# State continues to block dive idea



## Hamilton Reef (Jan 20, 2000)

But state continues to block dive idea 

http://www.mlive.com/news/muchronicle/index.ssf?/base/news-7/1121958941116530.xml&coll=8&thispage=1
Thursday, July 21, 2005 By John S. Hausman CHRONICLE STAFF WRITER

Scuba enthusiasts aren't giving up the ship on their plan to sink a cleaned vessel in Lake Michigan off Muskegon for divers to explore, despite two rejections by the state Department of Environmental Quality. 

A group called the West Michigan Artificial Reef Society is appealing the DEQ's February decision -- its second in three years -- to reject the group's application for a permit to intentionally sink a ship in the lake west of Laketon Township. 

Project supporters' goal is to create what they've called "The Muskegon Area Underwater Dive Park." They would like to sink a surplus federal ship in about 80 feet of water, two miles north and 11/2 miles west of the Muskegon Lake Channel.

Advocates say a new shipwreck would attract divers and other visitors to Muskegon County, creating a ripple effect of spending on tourism-oriented businesses -- hotels, restaurants, shops and such -- that they project at $2.5 million per year. 

"If you sink it they will come, and they'll bring their dollars," said Heather Bloom, vice chairwoman of the reef society and co-owner of West Michigan Dive Center, 2516 Glade. 

Supporters also say a sunken ship could be a research tool for scientists as the vessel attracts various forms of aquatic life. Hence the term "artificial reef." 

But state environmental officials are concerned that a sunken ship off Muskegon could degrade Lake Michigan's natural environment and harm fisheries, without providing a lasting benefit for divers or anyone else. They also note that the Muskegon area is outside any of the state's shipwreck-rich designated "underwater preserves," whose guidelines allow one intentional sinking per preserve. 

Project supporters, including some Great Lakes experts, respond that the environmental concerns are baseless and contend an artificial reef might even improve fisheries, or at worst would be neutral. They point out that the DEQ has approved two Lake Superior sinkings since 1989, note that many cleaned ships have been sunk in other states -- including one in Lake Michigan near Chicago in 2003 -- and consider the "underwater preserve" issue a meaningless bureaucratic obstacle. 
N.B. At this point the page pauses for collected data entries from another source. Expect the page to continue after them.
/-- `BIT 2,E` (R320). -/
def exec_bit_2_e (s : State) : Result := done 0xCB53 (bitTarget 2 (.reg .e) s)

/-- `BIT 2,H` (R320). -/
def exec_bit_2_h (s : State) : Result := done 0xCB54 (bitTarget 2 (.reg .h) s)

/-- `BIT 2,L` (R320). -/
def exec_bit_2_l (s : State) : Result := done 0xCB55 (bitTarget 2 (.reg .l) s)

/-- `BIT 2,(HL)` (R321). -/
def exec_bit_2_mhl (s : State) : Result := done 0xCB56 (bitTarget 2 .mem s)

/-- `BIT 2,A` (R320). -/
def exec_bit_2_a (s : State) : Result := done 0xCB57 (bitTarget 2 (.reg .a) s)

/-- `BIT 3,B` (R320). -/
def exec_bit_3_b (s : State) : Result := done 0xCB58 (bitTarget 3 (.reg .b) s)

/-- `BIT 3,C` (R320). -/
def exec_bit_3_c (s : State) : Result := done 0xCB59 (bitTarget 3 (.reg .c) s)

/-- `BIT 3,D` (R320). -/
def exec_bit_3_d (s : State) : Result := done 0xCB5A (bitTarget 3 (.reg .d) s)

/-- `BIT 3,E` (R320). -/
def exec_bit_3_e (s : State) : Result := done 0xCB5B (bitTarget 3 (.reg .e) s)

/-- `BIT 3,H` (R320). -/
def exec_bit_3_h (s : State) : Result := done 0xCB5C (bitTarget 3 (.reg .h) s)

/-- `BIT 3,L` (R320). -/
def exec_bit_3_l (s : State) : Result := done 0xCB5D (bitTarget 3 (.reg .l) s)

/-- `BIT 3,(HL)` (R321). -/
def exec_bit_3_mhl (s : State) : Result := done 0xCB5E (bitTarget 3 .mem s)

/-- `BIT 3,A` (R320). -/
def exec_bit_3_a (s : State) : Result := done 0xCB5F (bitTarget 3 (.reg .a) s)

/-- `BIT 4,B` (R320). -/
def exec_bit_4_b (s : State) : Result := done 0xCB60 (bitTarget 4 (.reg .b) s)

/-- `BIT 4,C` (R320). -/
def exec_bit_4_c (s : State) : Result := done 0xCB61 (bitTarget 4 (.reg .c) s)

/-- `BIT 4,D` (R320). -/
def exec_bit_4_d (s : State) : Result := done 0xCB62 (bitTarget 4 (.reg .d) s)

/-- `BIT 4,E` (R320). -/
def exec_bit_4_e (s : State) : Result := done 0xCB63 (bitTarget 4 (.reg .e) s)

/-- `BIT 4,H` (R320). -/
def exec_bit_4_h (s : State) : Result := done 0xCB64 (bitTarget 4 (.reg .h) s)

/-- `BIT 4,L` (R320). -/
def exec_bit_4_l (s : State) : Result := done 0xCB65 (bitTarget 4 (.reg .l) s)

/-- `BIT 4,(HL)` (R321). -/
def exec_bit_4_mhl (s : State) : Result := done 0xCB66 (bitTarget 4 .mem s)

/-- `BIT 4,A` (R320). -/
def exec_bit_4_a (s : State) : Result := done 0xCB67 (bitTarget 4 (.reg .a) s)

/-- `BIT 5,B` (R320). -/
def exec_bit_5_b (s : State) : Result := done 0xCB68 (bitTarget 5 (.reg .b) s)

/-- `BIT 5,C` (R320). -/
def exec_bit_5_c (s : State) : Result := done 0xCB69 (bitTarget 5 (.reg .c) s)

/-- `BIT 5,D` (R320). -/
def exec_bit_5_d (s : State) : Result := done 0xCB6A (bitTarget 5 (.reg .d) s)

/-- `BIT 5,E` (R320). -/
def exec_bit_5_e (s : State) : Result := done 0xCB6B (bitTarget 5 (.reg .e) s)

/-- `BIT 5,H` (R320). -/
def exec_bit_5_h (s : State) : Result := done 0xCB6C (bitTarget 5 (.reg .h) s)

/-- `BIT 5,L` (R320). -/
def exec_bit_5_l (s : State) : Result := done 0xCB6D (bitTarget 5 (.reg .l) s)

/-- `BIT 5,(HL)` (R321). -/
def exec_bit_5_mhl (s : State) : Result := done 0xCB6E (bitTarget 5 .mem s)

/-- `BIT 5,A` (R320). -/
def exec_bit_5_a (s : State) : Result := done 0xCB6F (bitTarget 5 (.reg .a) s)

/-- `BIT 6,B` (R320). -/
def exec_bit_6_b (s : State) : Result := done 0xCB70 (bitTarget 6 (.reg .b) s)

/-- `BIT 6,C` (R320). -/
def exec_bit_6_c (s : State) : Result := done 0xCB71 (bitTarget 6 (.reg .c) s)

/-- `BIT 6,D` (R320). -/
def exec_bit_6_d (s : State) : Result := done 0xCB72 (bitTarget 6 (.reg .d) s)

/-- `BIT 6,E` (R320). -/
def exec_bit_6_e (s : State) : Result := done 0xCB73 (bitTarget 6 (.reg .e) s)

/-- `BIT 6,H` (R320). -/
def exec_bit_6_h (s : State) : Result := done 0xCB74 (bitTarget 6 (.reg .h) s)

/-- `BIT 6,L` (R320). -/
def exec_bit_6_l (s : State) : Result := done 0xCB75 (bitTarget 6 (.reg .l) s)

/-- `BIT 6,(HL)` (R321). -/
def exec_bit_6_mhl (s : State) : Result := done 0xCB76 (bitTarget 6 .mem s)

/-- `BIT 6,A` (R320). -/
def exec_bit_6_a (s : State) : Result := done 0xCB77 (bitTarget 6 (.reg .a) s)

/-- `BIT 7,B` (R320). -/
def exec_bit_7_b (s : State) : Result := done 0xCB78 (bitTarget 7 (.reg .b) s)

/-- `BIT 7,C` (R320). -/
def exec_bit_7_c (s : State) : Result := done 0xCB79 (bitTarget 7 (.reg .c) s)

/-- `BIT 7,D` (R320). -/
def exec_bit_7_d (s : State) : Result := done 0xCB7A (bitTarget 7 (.reg .d) s)

/-- `BIT 7,E` (R320). -/
def exec_bit_7_e (s : State) : Result := done 0xCB7B (bitTarget 7 (.reg .e) s)

/-- `BIT 7,H` (R320). -/
def exec_bit_7_h (s : State) : Result := done 0xCB7C (bitTarget 7 (.reg .h) s)

/-- `BIT 7,L` (R320). -/
def exec_bit_7_l (s : State) : Result := done 0xCB7D (bitTarget 7 (.reg .l) s)

/-- `BIT 7,(HL)` (R321). -/
def exec_bit_7_mhl (s : State) : Result := done 0xCB7E (bitTarget 7 .mem s)

/-- `BIT 7,A` (R320). -/
def exec_bit_7_a (s : State) : Result := done 0xCB7F (bitTarget 7 (.reg .a) s)

/-- `RES 0,B` (R322). -/
def exec_res_0_b (s : State) : Result := done 0xCB80 (resTarget 0 (.reg .b) s)

/-- `RES 0,C` (R322). -/
def exec_res_0_c (s : State) : Result := done 0xCB81 (resTarget 0 (.reg .c) s)

/-- `RES 0,D` (R322). -/
def exec_res_0_d (s : State) : Result := done 0xCB82 (resTarget 0 (.reg .d) s)

/-- `RES 0,E` (R322). -/
def exec_res_0_e (s : State) : Result := done 0xCB83 (resTarget 0 (.reg .e) s)

/-- `RES 0,H` (R322). -/
def exec_res_0_h (s : State) : Result := done 0xCB84 (resTarget 0 (.reg .h) s)

/-- `RES 0,L` (R322). -/
def exec_res_0_l (s : State) : Result := done 0xCB85 (resTarget 0 (.reg .l) s)

/-- `RES 0,(HL)` (R323). -/
def exec_res_0_mhl (s : State) : Result := done 0xCB86 (resTarget 0 .mem s)

/-- `RES 0,A` (R322). -/
def exec_res_0_a (s : State) : Result := done 0xCB87 (resTarget 0 (.reg .a) s)

/-- `RES 1,B` (R322). -/
def exec_res_1_b (s : State) : Result := done 0xCB88 (resTarget 1 (.reg .b) s)

/-- `RES 1,C` (R322). -/
def exec_res_1_c (s : State) : Result := done 0xCB89 (resTarget 1 (.reg .c) s)

/-- `RES 1,D` (R322). -/
def exec_res_1_d (s : State) : Result := done 0xCB8A (resTarget 1 (.reg .d) s)

/-- `RES 1,E` (R322). -/
def exec_res_1_e (s : State) : Result := done 0xCB8B (resTarget 1 (.reg .e) s)

/-- `RES 1,H` (R322). -/
def exec_res_1_h (s : State) : Result := done 0xCB8C (resTarget 1 (.reg .h) s)

/-- `RES 1,L` (R322). -/
def exec_res_1_l (s : State) : Result := done 0xCB8D (resTarget 1 (.reg .l) s)

/-- `RES 1,(HL)` (R323). -/
def exec_res_1_mhl (s : State) : Result := done 0xCB8E (resTarget 1 .mem s)

/-- `RES 1,A` (R322). -/
def exec_res_1_a (s : State) : Result := done 0xCB8F (resTarget 1 (.reg .a) s)

/-- `RES 2,B` (R322). -/
def exec_res_2_b (s : State) : Result := done 0xCB90 (resTarget 2 (.reg .b) s)

/-- `RES 2,C` (R322). -/
def exec_res_2_c (s : State) : Result := done 0xCB91 (resTarget 2 (.reg .c) s)

/-- `RES 2,D` (R322). -/
def exec_res_2_d (s : State) : Result := done 0xCB92 (resTarget 2 (.reg .d) s)

/-- `RES 2,E` (R322). -/
def exec_res_2_e (s : State) : Result := done 0xCB93 (resTarget 2 (.reg .e) s)

/-- `RES 2,H` (R322). -/
def exec_res_2_h (s : State) : Result := done 0xCB94 (resTarget 2 (.reg .h) s)

/-- `RES 2,L` (R322). -/
def exec_res_2_l (s : State) : Result := done 0xCB95 (resTarget 2 (.reg .l) s)

/-- `RES 2,(HL)` (R323). -/
def exec_res_2_mhl (s : State) : Result := done 0xCB96 (resTarget 2 .mem s)

/-- `RES 2,A` (R322). -/
def exec_res_2_a (s : State) : Result := done 0xCB97 (resTarget 2 (.reg .a) s)

/-- `RES 3,B` (R322). -/
def exec_res_3_b (s : State) : Result := done 0xCB98 (resTarget 3 (.reg .b) s)

/-- `RES 3,C` (R322). -/
def exec_res_3_c (s : State) : Result := done 0xCB99 (resTarget 3 (.reg .c) s)

/-- `RES 3,D` (R322). -/
def exec_res_3_d (s : State) : Result := done 0xCB9A (resTarget 3 (.reg .d) s)

/-- `RES 3,E` (R322). -/
def exec_res_3_e (s : State) : Result := done 0xCB9B (resTarget 3 (.reg .e) s)

/-- `RES 3,H` (R322). -/
def exec_res_3_h (s : State) : Result := done 0xCB9C (resTarget 3 (.reg .h) s)

/-- `RES 3,L` (R322). -/
def exec_res_3_l (s : State) : Result := done 0xCB9D (resTarget 3 (.reg .l) s)

/-- `RES 3,(HL)` (R323). -/
def exec_res_3_mhl (s : State) : Result := done 0xCB9E (resTarget 3 .mem s)

/-- `RES 3,A` (R322). -/
def exec_res_3_a (s : State) : Result := done 0xCB9F (resTarget 3 (.reg .a) s)

/-- `RES 4,B` (R322). -/
def exec_res_4_b (s : State) : Result := done 0xCBA0 (resTarget 4 (.reg .b) s)

/-- `RES 4,C` (R322). -/
def exec_res_4_c (s : State) : Result := done 0xCBA1 (resTarget 4 (.reg .c) s)

/-- `RES 4,D` (R322). -/
def exec_res_4_d (s : State) : Result := done 0xCBA2 (resTarget 4 (.reg .d) s)

/-- `RES 4,E` (R322). -/
def exec_res_4_e (s : State) : Result := done 0xCBA3 (resTarget 4 (.reg .e) s)

/-- `RES 4,H` (R322). -/
def exec_res_4_h (s : State) : Result := done 0xCBA4 (resTarget 4 (.reg .h) s)

/-- `RES 4,L` (R322). -/
def exec_res_4_l (s : State) : Result := done 0xCBA5 (resTarget 4 (.reg .l) s)

/-- `RES 4,(HL)` (R323). -/
def exec_res_4_mhl (s : State) : Result := done 0xCBA6 (resTarget 4 .mem s)

/-- `RES 4,A` (R322). -/
def exec_res_4_a (s : State) : Result := done 0xCBA7 (resTarget 4 (.reg .a) s)

/-- `RES 5,B` (R322). -/
def exec_res_5_b (s : State) : Result := done 0xCBA8 (resTarget 5 (.reg .b) s)

/-- `RES 5,C` (R322). -/
def exec_res_5_c (s : State) : Result := done 0xCBA9 (resTarget 5 (.reg .c) s)

/-- `RES 5,D` (R322). -/
def exec_res_5_d (s : State) : Result := done 0xCBAA (resTarget 5 (.reg .d) s)

/-- `RES 5,E` (R322). -/
def exec_res_5_e (s : State) : Result := done 0xCBAB (resTarget 5 (.reg .e) s)

/-- `RES 5,H` (R322). -/
def exec_res_5_h (s : State) : Result := done 0xCBAC (resTarget 5 (.reg .h) s)

/-- `RES 5,L` (R322). -/
def exec_res_5_l (s : State) : Result := done 0xCBAD (resTarget 5 (.reg .l) s)

/-- `RES 5,(HL)` (R323). -/
def exec_res_5_mhl (s : State) : Result := done 0xCBAE (resTarget 5 .mem s)

/-- `RES 5,A` (R322). -/
def exec_res_5_a (s : State) : Result := done 0xCBAF (resTarget 5 (.reg .a) s)

/-- `RES 6,B` (R322). -/
def exec_res_6_b (s : State) : Result := done 0xCBB0 (resTarget 6 (.reg .b) s)

/-- `RES 6,C` (R322). -/
def exec_res_6_c (s : State) : Result := done 0xCBB1 (resTarget 6 (.reg .c) s)

/-- `RES 6,D` (R322). -/
def exec_res_6_d (s : State) : Result := done 0xCBB2 (resTarget 6 (.reg .d) s)

/-- `RES 6,E` (R322). -/
def exec_res_6_e (s : State) : Result := done 0xCBB3 (resTarget 6 (.reg .e) s)

/-- `RES 6,H` (R322). -/
def exec_res_6_h (s : State) : Result := done 0xCBB4 (resTarget 6 (.reg .h) s)

/-- `RES 6,L` (R322). -/
def exec_res_6_l (s : State) : Result := done 0xCBB5 (resTarget 6 (.reg .l) s)

/-- `RES 6,(HL)` (R323). -/
def exec_res_6_mhl (s : State) : Result := done 0xCBB6 (resTarget 6 .mem s)

/-- `RES 6,A` (R322). -/
def exec_res_6_a (s : State) : Result := done 0xCBB7 (resTarget 6 (.reg .a) s)

/-- `RES 7,B` (R322). -/
def exec_res_7_b (s : State) : Result := done 0xCBB8 (resTarget 7 (.reg .b) s)

/-- `RES 7,C` (R322). -/
def exec_res_7_c (s : State) : Result := done 0xCBB9 (resTarget 7 (.reg .c) s)

/-- `RES 7,D` (R322). -/
def exec_res_7_d (s : State) : Result := done 0xCBBA (resTarget 7 (.reg .d) s)

/-- `RES 7,E` (R322). -/
def exec_res_7_e (s : State) : Result := done 0xCBBB (resTarget 7 (.reg .e) s)

/-- `RES 7,H` (R322). -/
def exec_res_7_h (s : State) : Result := done 0xCBBC (resTarget 7 (.reg .h) s)

/-- `RES 7,L` (R322). -/
def exec_res_7_l (s : State) : Result := done 0xCBBD (resTarget 7 (.reg .l) s)

/-- `RES 7,(HL)` (R323). -/
def exec_res_7_mhl (s : State) : Result := done 0xCBBE (resTarget 7 .mem s)

/-- `RES 7,A` (R322). -/
def exec_res_7_a (s : State) : Result := done 0xCBBF (resTarget 7 (.reg .a) s)

/-- `SET 0,B` (R324). -/
def exec_set_0_b (s : State) : Result := done 0xCBC0 (setTargetBit 0 (.reg .b) s)

/-- `SET 0,C` (R324). -/
def exec_set_0_c (s : State) : Result := done 0xCBC1 (setTargetBit 0 (.reg .c) s)

/-- `SET 0,D` (R324). -/
def exec_set_0_d (s : State) : Result := done 0xCBC2 (setTargetBit 0 (.reg .d) s)

/-- `SET 0,E` (R324). -/
def exec_set_0_e (s : State) : Result := done 0xCBC3 (setTargetBit 0 (.reg .e) s)

/-- `SET 0,H` (R324). -/
def exec_set_0_h (s : State) : Result := done 0xCBC4 (setTargetBit 0 (.reg .h) s)

/-- `SET 0,L` (R324). -/
def exec_set_0_l (s : State) : Result := done 0xCBC5 (setTargetBit 0 (.reg .l) s)

/-- `SET 0,(HL)` (R325). -/
def exec_set_0_mhl (s : State) : Result := done 0xCBC6 (setTargetBit 0 .mem s)

/-- `SET 0,A` (R324). -/
def exec_set_0_a (s : State) : Result := done 0xCBC7 (setTargetBit 0 (.reg .a) s)

/-- `SET 1,B` (R324). -/
def exec_set_1_b (s : State) : Result := done 0xCBC8 (setTargetBit 1 (.reg .b) s)

/-- `SET 1,C` (R324). -/
def exec_set_1_c (s : State) : Result := done 0xCBC9 (setTargetBit 1 (.reg .c) s)

/-- `SET 1,D` (R324). -/
def exec_set_1_d (s : State) : Result := done 0xCBCA (setTargetBit 1 (.reg .d) s)

/-- `SET 1,E` (R324). -/
def exec_set_1_e (s : State) : Result := done 0xCBCB (setTargetBit 1 (.reg .e) s)
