-- ==== Sys2Proof/Machine/Dispatch.lean ====
section
/-! DEFINITION. The dispatcher (00_scope.md R1): one arm per instruction, each a direct call of its meaning. -/

namespace Sys2Proof.Machine
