-- ==== Sys2Proof/Laws/Router.lean ====
section
/-!
SUPPORT. The memory router: what a read depends on, and what a write leaves alone.
-/

namespace Sys2Proof.Machine

/-! ## What a read depends on -/

/-- The backing store of an address depends on the parameters, the overlay, the bank the address lies in, and, at
the joypad port, the stored select bits (20_memory.md R82). -/
theorem backing_eq {s t : State} (x : Word) (hc : t.cfg = s.cfg)
    (hb : (if t.bootOn then bootRom s.cfg x.toNat else none) = if s.bootOn then bootRom s.cfg x.toNat else none)
    (hv : 0x8000 ≤ x.toNat → x.toNat < 0xA000 → t.vbank = s.vbank)
    (hw : 0xD000 ≤ unecho x.toNat → unecho x.toNat < 0xE000 → t.wbank = s.wbank)
    (hj : (if s.bootOn then bootRom s.cfg x.toNat else none) = none → x.toNat = 0xFF00 → t.io 0x00 = s.io 0x00) : t.backing x = s.backing x := by
  unfold State.backing
  simp only [hc, hb]
  cases e : (if s.bootOn then bootRom s.cfg x.toNat else none) with
  | some v => rfl
  | none =>
    dsimp only
    by_cases h0 : x.toNat < 0x8000
    · rw [if_pos h0, if_pos h0]
    rw [if_neg h0, if_neg h0]
    by_cases h1 : x.toNat < 0xA000
    · rw [if_pos h1, if_pos h1, State.vramCell, State.vramCell, hv (by omega) h1]
    rw [if_neg h1, if_neg h1]
    by_cases h2 : x.toNat < 0xC000
    · rw [if_pos h2, if_pos h2]
    rw [if_neg h2, if_neg h2]
    by_cases h3 : x.toNat < 0xFE00
    · rw [if_pos h3, if_pos h3, State.wramCell, State.wramCell]
      by_cases h4 : unecho x.toNat < 0xD000
      · rw [if_pos h4, if_pos h4]
      · have : unecho x.toNat < 0xE000 := by unfold unecho; split <;> omega
        rw [if_neg h4, if_neg h4, hw (by omega) this]
    rw [if_neg h3, if_neg h3]
    by_cases h5 : x.toNat = 0xFF00
    · rw [hj e h5]
    · rw [if_neg h5, if_neg h5]

/-- A read depends on the backing store of the address and on what that store holds (R82, R100). -/
theorem memRead_eq {s t : State} (x : Word) (hb : t.backing x = s.backing x)
    (hcell : ∀ k, s.backing x = .cell k → t.mem.read k = s.mem.read k)
    (hie : s.backing x = .ie → t.ie = s.ie)
    (hask : ∀ q, s.backing x = .ask q → t.answer x q = s.answer x q) : t.memRead x = s.memRead x := by
  unfold State.memRead
  rw [hb]
  cases h : s.backing x with
  | boot v => rfl
  | cell k => exact hcell k h
  | ie => exact hie h
  | ask q => exact hask q h

/-! ## What a write leaves alone -/

/-- The DMA copy writes the sprite table only. -/
theorem dmaCopy_read_other (s : State) (v : Byte) (k : Nat) (h : k < 0xFE00 ∨ 0xFEA0 ≤ k) :
    (s.dmaCopy v).mem.read k = s.mem.read k := by
  have step : ∀ (xs : List Nat) (t : State), (∀ i ∈ xs, i < 160) →
      (xs.foldl (State.dmaByte v) t).mem.read k = t.mem.read k := by
    intro xs
    induction xs with
    | nil => intros; rfl
    | cons i xs ih =>
      intro t hi
      rw [List.foldl_cons, ih _ fun j hj => hi j (List.mem_cons_of_mem _ hj)]
      have := hi i List.mem_cons_self
      exact read_write_other _ _ (by omega)
  unfold State.dmaCopy
  exact step _ s fun i hi => List.mem_range.1 hi

/-- An HDMA request writes video RAM only. -/
theorem requestHdma_read_other (s : State) (v : Byte) (k : Nat)
    (h : ¬(0x8000 ≤ k % 0x10000 ∧ k % 0x10000 < 0xA000 ∧ k < 0x20000)) :
    (s.requestHdma v).mem.read k = s.mem.read k := by
  refine foldl_keeps (P := fun t => t.mem.read k = s.mem.read k) State.hdmaByte ?_ _ (s.callOut (.hdma v)) rfl
  intro t x ht
  refine (read_write_other _ _ ?_).trans ht
  have h1 := x.1.isLt
  have h2 := x.2.1.isLt
  intro e
  subst e
  apply h
  omega

theorem boolEq_false {a b : Nat} (h : a ≠ b) : (a == b) = false := by simpa using h

/-- A port of the I/O window is changed by a write of its own address only. -/
theorem writesCell_port (s : State) (a : Word) (p : Nat) (hp : p < 0x80) (ha : a.toNat ≠ 0xFF00 + p) :
    s.writesCell a (0xFF00 + p) = false := by
  have hvb : s.vbank ≤ 1 := by unfold State.vbank; split <;> omega
  have hcell : ∀ n, n < 0xE000 → s.wramCell n % 0x10000 = n := by
    intro n hn
    unfold State.wramCell
    split <;> omega
  have hun : a.toNat < 0xFE00 → unecho a.toNat < 0xE000 := by
    intro h
    unfold unecho
    split <;> omega
  unfold State.writesCell
  by_cases h0 : a.toNat < 0x8000
  · rw [if_pos h0]
  rw [if_neg h0]
  by_cases h1 : a.toNat < 0xA000
  · rw [if_pos h1]; exact boolEq_false (by unfold State.vramCell; omega)
  rw [if_neg h1]
  by_cases h2 : a.toNat < 0xC000
  · rw [if_pos h2]
  rw [if_neg h2]
  by_cases h3 : a.toNat < 0xFE00
  · rw [if_pos h3]
    refine boolEq_false fun e => ?_
    have e1 := hcell _ (hun h3)
    have e2 := hun h3
    rw [← e] at e1
    omega
  rw [if_neg h3]
  by_cases h4 : a.toNat < 0xFEA0
  · rw [if_pos h4]; exact boolEq_false (by omega)
  rw [if_neg h4]
  by_cases h5 : a.toNat < 0xFF00
  · rw [if_pos h5]
  rw [if_neg h5]
  by_cases h6 : a.toNat = 0xFF46
  · rw [if_pos h6]; simp only [Bool.or_eq_false_iff, Bool.and_eq_false_iff, decide_eq_false_iff_not]; exact ⟨boolEq_false (by omega), by omega⟩
  rw [if_neg h6]
  by_cases h7 : a.toNat = 0xFF55 ∧ s.cfg.cgbMode = true
  · rw [if_pos h7]; simp only [Bool.or_eq_false_iff, Bool.and_eq_false_iff, decide_eq_false_iff_not]; exact ⟨boolEq_false (by omega), by omega⟩
  rw [if_neg h7]
  by_cases h8 : a.toNat = 0xFF00 ∨ a.toNat = 0xFF04 ∨ a.toNat = 0xFF50
  · rw [if_pos h8]; exact boolEq_false (by omega)
  rw [if_neg h8]
  by_cases h9 : inRanges s.cfg.audioOwned a.toNat = true
  · rw [if_pos h9]
  rw [if_neg h9]
  by_cases h10 : inRanges s.cfg.videoOwned a.toNat = true
  · rw [if_pos h10]
  rw [if_neg h10]
  by_cases h11 : a.toNat < 0xFFFF
  · rw [if_pos h11]; exact boolEq_false (by omega)
  · rw [if_neg h11]

end Sys2Proof.Machine
end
Now, the dispute is in the appeals process. At a hearing yet to be scheduled, a DEQ administrative law judge will let project supporters and the officials who rejected the plan state their cases. The appeals official will then come up with a recommendation to the DEQ's director, who will make the final decision. 

A long voyage

West Michigan divers have been working on the project since 1999. Inspired by similar intentional sinkings elsewhere -- Florida has many -- they formed the West Michigan Artificial Reef Society, with the goal of finding a government surplus vessel at least 50 feet long with some relation to Great Lakes maritime history. 

The plan was to sink a ship that had been thoroughly cleaned under the supervision of environmental experts, purging it of gasoline, oil, grease and other pollutants. After consulting with DEQ officials about what the application process would require, the group incorporated itself as a non-profit agency, with a steering committee including representatives of the National Oceanic and Atmospheric Administration, Michigan State University's Sea Grant program and Grand Valley State University's Water Resources Institute.

The society then solicited and obtained letters of support from several local governments, including Muskegon County and the cities of Muskegon, North Muskegon, Norton Shores and Roosevelt Park. Fund-raising and public-relations work began. Research was done on the correct method of sinking by consulting successful artificial-reef organizations around the world. A proposed sinking site was selected. 

With the assistance of the U.S.S. Silversides Museum, a ship was identified: the Cisco, a steel, 60-foot, retired Great Lakes U.S. Geological Survey research vessel drydocked for many years in Sault Ste. Marie. 

In July 2001, the group applied to the DEQ and the U.S. Army Corps of Engineers for the necessary permits. Approval by both agencies is required, but the state has played the lead role in evaluating the proposal. 

There, in 2002, the project halted. To the surprise of reef backers, the DEQ's Land and Water Management Division denied the request, citing environmental and fishery concerns. 

The reef society tried again in 2003 and 2004, lobbying for political support and winning the active backing of Republican state Rep. David Farhat of Fruitport Township. Farhat in December 2003 introduced a bill that would have required the DEQ to establish "Great Lakes recreational diving preserves" in which the department would authorize sinkings of properly cleaned ships for scuba divers if certain conditions were met. 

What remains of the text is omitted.